Dataset entries:
○ ○ ○ ○ ○ ○ ○

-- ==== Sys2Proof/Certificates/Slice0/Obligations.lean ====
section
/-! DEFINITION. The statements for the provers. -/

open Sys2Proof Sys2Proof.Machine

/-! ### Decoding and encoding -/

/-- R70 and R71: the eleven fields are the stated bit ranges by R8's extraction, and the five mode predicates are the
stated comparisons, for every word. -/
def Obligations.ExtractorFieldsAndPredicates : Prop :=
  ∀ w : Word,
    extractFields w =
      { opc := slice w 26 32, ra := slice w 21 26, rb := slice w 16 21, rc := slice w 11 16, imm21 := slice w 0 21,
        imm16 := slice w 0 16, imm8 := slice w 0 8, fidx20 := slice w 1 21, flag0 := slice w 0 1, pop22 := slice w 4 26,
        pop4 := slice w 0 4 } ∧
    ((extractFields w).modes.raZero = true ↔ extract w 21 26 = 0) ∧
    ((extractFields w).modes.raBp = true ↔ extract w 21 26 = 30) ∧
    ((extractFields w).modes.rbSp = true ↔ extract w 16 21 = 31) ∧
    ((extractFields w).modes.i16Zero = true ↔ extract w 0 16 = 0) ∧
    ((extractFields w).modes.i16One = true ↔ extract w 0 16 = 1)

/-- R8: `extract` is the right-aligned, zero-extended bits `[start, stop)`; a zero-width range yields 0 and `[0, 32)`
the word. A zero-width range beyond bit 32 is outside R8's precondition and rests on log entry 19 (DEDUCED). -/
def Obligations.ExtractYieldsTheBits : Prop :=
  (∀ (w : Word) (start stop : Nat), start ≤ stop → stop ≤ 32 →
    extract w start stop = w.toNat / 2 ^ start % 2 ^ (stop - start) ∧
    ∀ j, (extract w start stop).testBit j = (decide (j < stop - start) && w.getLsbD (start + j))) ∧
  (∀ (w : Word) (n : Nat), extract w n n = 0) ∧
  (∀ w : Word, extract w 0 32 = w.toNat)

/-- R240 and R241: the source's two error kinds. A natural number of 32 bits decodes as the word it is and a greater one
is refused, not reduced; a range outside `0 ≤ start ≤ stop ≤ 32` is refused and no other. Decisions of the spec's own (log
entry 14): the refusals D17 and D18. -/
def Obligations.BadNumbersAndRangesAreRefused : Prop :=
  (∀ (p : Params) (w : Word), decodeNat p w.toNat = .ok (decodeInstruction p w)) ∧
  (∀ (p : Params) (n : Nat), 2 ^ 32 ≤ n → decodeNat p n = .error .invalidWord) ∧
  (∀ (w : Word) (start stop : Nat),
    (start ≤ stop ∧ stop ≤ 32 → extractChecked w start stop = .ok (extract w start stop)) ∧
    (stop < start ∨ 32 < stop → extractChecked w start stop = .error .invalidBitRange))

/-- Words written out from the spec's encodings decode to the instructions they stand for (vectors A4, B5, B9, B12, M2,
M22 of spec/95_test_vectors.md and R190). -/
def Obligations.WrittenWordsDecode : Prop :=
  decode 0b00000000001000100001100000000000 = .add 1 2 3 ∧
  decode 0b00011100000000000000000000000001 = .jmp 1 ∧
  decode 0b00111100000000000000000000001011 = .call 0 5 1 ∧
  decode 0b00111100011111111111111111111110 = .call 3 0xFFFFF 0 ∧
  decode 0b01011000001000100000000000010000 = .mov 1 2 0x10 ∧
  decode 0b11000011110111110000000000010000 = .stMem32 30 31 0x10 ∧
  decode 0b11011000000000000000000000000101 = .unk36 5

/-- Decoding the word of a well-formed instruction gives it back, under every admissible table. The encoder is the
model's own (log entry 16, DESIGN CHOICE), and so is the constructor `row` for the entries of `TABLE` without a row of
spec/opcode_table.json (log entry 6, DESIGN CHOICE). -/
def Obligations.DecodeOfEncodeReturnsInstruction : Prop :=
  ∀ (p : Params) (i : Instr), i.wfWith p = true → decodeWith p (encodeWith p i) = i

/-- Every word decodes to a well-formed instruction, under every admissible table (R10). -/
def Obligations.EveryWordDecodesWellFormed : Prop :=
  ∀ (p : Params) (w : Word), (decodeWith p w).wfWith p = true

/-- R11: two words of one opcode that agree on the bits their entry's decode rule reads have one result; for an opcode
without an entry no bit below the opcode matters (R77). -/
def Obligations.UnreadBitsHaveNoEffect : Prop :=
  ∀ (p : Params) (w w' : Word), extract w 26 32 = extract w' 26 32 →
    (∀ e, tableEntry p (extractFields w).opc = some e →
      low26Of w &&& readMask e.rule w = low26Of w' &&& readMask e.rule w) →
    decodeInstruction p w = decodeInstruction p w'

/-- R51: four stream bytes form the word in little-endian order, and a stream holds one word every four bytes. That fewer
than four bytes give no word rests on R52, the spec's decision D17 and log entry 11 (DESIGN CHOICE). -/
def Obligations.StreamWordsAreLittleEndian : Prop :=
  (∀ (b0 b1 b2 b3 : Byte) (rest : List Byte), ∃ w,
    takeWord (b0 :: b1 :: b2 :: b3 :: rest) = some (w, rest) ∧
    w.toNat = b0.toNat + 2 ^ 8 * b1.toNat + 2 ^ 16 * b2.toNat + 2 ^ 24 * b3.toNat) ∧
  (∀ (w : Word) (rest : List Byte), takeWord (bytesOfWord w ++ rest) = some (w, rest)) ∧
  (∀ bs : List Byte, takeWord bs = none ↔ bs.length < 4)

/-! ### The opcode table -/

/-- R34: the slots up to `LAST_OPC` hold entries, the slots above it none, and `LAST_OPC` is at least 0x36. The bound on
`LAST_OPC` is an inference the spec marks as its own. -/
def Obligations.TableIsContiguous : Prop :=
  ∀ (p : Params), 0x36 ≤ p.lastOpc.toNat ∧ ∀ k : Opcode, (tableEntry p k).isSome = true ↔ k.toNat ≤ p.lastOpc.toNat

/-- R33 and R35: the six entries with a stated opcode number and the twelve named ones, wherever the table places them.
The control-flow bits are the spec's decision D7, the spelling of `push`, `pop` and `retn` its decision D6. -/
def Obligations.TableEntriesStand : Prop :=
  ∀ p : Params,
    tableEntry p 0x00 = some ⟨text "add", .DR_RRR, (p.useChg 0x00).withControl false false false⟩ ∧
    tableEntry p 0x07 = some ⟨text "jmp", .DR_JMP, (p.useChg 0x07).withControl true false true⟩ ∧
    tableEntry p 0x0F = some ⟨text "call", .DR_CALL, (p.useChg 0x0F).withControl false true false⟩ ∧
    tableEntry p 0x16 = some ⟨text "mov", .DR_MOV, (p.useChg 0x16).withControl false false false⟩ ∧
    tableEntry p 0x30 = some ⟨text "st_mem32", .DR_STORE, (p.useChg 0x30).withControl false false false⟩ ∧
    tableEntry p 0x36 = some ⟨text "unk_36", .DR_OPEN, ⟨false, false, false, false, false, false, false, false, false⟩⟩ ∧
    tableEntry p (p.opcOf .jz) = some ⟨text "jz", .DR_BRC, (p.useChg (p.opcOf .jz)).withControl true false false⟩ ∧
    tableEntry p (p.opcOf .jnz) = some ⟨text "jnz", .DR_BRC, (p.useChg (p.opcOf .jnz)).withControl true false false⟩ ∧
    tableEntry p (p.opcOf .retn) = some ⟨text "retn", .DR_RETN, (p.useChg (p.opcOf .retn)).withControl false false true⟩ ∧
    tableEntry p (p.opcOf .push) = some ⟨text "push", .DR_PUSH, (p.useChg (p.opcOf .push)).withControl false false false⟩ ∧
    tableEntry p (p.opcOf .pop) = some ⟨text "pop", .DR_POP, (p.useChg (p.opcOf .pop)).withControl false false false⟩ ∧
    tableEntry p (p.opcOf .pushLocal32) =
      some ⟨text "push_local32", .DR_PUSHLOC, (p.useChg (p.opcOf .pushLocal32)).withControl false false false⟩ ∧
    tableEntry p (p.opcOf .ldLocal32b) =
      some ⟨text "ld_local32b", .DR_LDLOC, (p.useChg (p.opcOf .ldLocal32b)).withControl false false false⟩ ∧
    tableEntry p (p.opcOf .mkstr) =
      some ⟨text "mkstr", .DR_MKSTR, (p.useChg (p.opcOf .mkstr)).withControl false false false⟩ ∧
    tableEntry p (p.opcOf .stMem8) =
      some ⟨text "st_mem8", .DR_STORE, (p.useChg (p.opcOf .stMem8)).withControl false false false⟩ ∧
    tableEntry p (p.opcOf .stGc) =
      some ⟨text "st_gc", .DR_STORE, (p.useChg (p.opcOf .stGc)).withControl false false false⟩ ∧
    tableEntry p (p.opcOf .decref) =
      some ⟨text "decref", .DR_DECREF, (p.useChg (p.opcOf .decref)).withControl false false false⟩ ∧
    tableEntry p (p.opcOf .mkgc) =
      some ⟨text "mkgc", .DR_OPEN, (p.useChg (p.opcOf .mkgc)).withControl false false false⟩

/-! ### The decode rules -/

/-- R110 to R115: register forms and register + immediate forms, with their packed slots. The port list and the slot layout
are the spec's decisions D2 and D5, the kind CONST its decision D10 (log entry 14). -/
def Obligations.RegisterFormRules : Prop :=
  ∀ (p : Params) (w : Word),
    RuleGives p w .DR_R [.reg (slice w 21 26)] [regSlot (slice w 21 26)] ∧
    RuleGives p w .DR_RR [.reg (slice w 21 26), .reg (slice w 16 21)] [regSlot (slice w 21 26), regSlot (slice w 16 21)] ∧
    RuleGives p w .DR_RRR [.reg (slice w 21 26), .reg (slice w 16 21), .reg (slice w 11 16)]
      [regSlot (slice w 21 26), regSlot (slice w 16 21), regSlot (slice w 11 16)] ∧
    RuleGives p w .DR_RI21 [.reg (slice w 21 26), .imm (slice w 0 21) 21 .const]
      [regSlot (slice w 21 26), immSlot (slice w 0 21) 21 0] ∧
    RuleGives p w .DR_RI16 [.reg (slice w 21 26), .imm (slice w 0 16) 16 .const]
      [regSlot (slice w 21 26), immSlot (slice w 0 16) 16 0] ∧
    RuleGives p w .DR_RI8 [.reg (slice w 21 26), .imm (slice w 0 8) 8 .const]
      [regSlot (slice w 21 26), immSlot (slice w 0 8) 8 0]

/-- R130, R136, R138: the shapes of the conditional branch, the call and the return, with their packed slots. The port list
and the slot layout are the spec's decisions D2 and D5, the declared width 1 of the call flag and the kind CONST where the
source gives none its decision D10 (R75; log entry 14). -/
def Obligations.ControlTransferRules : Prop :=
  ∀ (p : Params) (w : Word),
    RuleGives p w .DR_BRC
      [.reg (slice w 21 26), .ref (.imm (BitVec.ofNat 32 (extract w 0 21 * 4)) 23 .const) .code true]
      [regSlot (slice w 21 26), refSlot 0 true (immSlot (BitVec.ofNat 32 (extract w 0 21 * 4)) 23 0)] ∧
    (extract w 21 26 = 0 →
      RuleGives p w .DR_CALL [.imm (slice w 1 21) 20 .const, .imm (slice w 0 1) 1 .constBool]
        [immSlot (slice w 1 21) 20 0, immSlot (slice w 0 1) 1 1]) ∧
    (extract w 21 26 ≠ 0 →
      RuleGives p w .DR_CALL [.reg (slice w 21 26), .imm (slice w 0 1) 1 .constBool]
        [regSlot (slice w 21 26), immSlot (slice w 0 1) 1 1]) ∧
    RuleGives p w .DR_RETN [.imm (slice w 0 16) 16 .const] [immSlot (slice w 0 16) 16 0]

○ ○ ○ ○ ○ ○ ○

The records are given above. Copy each line in them that holds "wfWith".

  ∀ (p : Params) (i : Instr), i.wfWith p = true → decodeWith p (encodeWith p i) = i
  ∀ (p : Params) (w : Word), (decodeWith p w).wfWith p = true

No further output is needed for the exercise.